WHAT IS BEING ASKED: Without skipping anything, print all of the data exactly.

◇ ◇ ◇ ◇ ◇

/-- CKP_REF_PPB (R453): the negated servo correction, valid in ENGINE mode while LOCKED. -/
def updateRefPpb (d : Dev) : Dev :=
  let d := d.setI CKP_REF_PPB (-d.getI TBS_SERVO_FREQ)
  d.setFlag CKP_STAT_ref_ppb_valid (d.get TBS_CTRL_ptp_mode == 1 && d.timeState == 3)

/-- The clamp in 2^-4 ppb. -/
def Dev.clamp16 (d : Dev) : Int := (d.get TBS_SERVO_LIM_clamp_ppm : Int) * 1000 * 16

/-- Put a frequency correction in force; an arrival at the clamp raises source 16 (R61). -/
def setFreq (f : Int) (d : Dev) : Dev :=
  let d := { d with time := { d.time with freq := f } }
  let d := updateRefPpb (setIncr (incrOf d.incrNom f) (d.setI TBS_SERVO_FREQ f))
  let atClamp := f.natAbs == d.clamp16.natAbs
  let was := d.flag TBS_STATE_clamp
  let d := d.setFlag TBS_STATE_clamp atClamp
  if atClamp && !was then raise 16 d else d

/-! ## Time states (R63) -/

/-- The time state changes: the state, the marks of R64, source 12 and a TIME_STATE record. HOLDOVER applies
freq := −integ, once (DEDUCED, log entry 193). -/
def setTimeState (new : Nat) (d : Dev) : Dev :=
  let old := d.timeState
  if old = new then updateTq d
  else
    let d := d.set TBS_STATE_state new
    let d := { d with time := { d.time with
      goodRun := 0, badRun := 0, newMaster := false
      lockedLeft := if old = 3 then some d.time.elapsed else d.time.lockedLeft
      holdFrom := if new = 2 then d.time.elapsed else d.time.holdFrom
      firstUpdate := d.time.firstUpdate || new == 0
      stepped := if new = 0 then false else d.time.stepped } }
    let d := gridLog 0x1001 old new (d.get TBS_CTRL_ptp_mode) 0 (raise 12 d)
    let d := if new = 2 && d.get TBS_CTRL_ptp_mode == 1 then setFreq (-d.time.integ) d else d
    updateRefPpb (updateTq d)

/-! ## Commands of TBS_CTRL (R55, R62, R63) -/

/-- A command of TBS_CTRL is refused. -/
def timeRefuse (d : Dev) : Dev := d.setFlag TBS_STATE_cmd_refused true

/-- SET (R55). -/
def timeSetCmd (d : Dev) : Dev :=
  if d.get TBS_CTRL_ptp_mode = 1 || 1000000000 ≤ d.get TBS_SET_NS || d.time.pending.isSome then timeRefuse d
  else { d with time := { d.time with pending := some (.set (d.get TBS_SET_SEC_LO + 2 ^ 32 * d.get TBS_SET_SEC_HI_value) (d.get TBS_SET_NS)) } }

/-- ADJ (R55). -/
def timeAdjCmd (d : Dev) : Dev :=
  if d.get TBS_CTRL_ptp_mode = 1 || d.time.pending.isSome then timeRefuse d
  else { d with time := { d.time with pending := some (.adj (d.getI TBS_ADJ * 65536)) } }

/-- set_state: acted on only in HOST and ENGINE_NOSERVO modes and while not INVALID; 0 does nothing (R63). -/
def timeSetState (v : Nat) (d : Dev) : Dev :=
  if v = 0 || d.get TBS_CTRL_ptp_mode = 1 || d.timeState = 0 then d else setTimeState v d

◇ ◇ ◇ ◇ ◇

SOLUTION TO THIS PROBLEM:
/-- CKP_REF_PPB (R453): the negated servo correction, valid in ENGINE mode while LOCKED. -/
def updateRefPpb (d : Dev) : Dev :=
  let d := d.setI CKP_REF_PPB (-d.getI TBS_SERVO_FREQ)
  d.setFlag CKP_STAT_ref_ppb_valid (d.get TBS_CTRL_ptp_mode == 1 && d.timeState == 3)

/-- The clamp in 2^-4 ppb. -/
def Dev.clamp16 (d : Dev) : Int := (d.get TBS_SERVO_LIM_clamp_ppm : Int) * 1000 * 16

/-- Put a frequency correction in force; an arrival at the clamp raises source 16 (R61). -/
def setFreq (f : Int) (d : Dev) : Dev :=
  let d := { d with time := { d.time with freq := f } }
  let d := updateRefPpb (setIncr (incrOf d.incrNom f) (d.setI TBS_SERVO_FREQ f))
  let atClamp := f.natAbs == d.clamp16.natAbs
  let was := d.flag TBS_STATE_clamp
  let d := d.setFlag TBS_STATE_clamp atClamp
  if atClamp && !was then raise 16 d else d

/-! ## Time states (R63) -/

/-- The time state changes: the state, the marks of R64, source 12 and a TIME_STATE record. HOLDOVER applies
freq := −integ, once (DEDUCED, log entry 193). -/
def setTimeState (new : Nat) (d : Dev) : Dev :=
  let old := d.timeState
  if old = new then updateTq d
  else
    let d := d.set TBS_STATE_state new
    let d := { d with time := { d.time with
      goodRun := 0, badRun := 0, newMaster := false
      lockedLeft := if old = 3 then some d.time.elapsed else d.time.lockedLeft
      holdFrom := if new = 2 then d.time.elapsed else d.time.holdFrom
      firstUpdate := d.time.firstUpdate || new == 0
      stepped := if new = 0 then false else d.time.stepped } }
    let d := gridLog 0x1001 old new (d.get TBS_CTRL_ptp_mode) 0 (raise 12 d)
    let d := if new = 2 && d.get TBS_CTRL_ptp_mode == 1 then setFreq (-d.time.integ) d else d
    updateRefPpb (updateTq d)

/-! ## Commands of TBS_CTRL (R55, R62, R63) -/

/-- A command of TBS_CTRL is refused. -/
def timeRefuse (d : Dev) : Dev := d.setFlag TBS_STATE_cmd_refused true

/-- SET (R55). -/
def timeSetCmd (d : Dev) : Dev :=
  if d.get TBS_CTRL_ptp_mode = 1 || 1000000000 ≤ d.get TBS_SET_NS || d.time.pending.isSome then timeRefuse d
  else { d with time := { d.time with pending := some (.set (d.get TBS_SET_SEC_LO + 2 ^ 32 * d.get TBS_SET_SEC_HI_value) (d.get TBS_SET_NS)) } }

/-- ADJ (R55). -/
def timeAdjCmd (d : Dev) : Dev :=
  if d.get TBS_CTRL_ptp_mode = 1 || d.time.pending.isSome then timeRefuse d
  else { d with time := { d.time with pending := some (.adj (d.getI TBS_ADJ * 65536)) } }

/-- set_state: acted on only in HOST and ENGINE_NOSERVO modes and while not INVALID; 0 does nothing (R63). -/
def timeSetState (v : Nat) (d : Dev) : Dev :=
  if v = 0 || d.get TBS_CTRL_ptp_mode = 1 || d.timeState = 0 then d else setTimeState v d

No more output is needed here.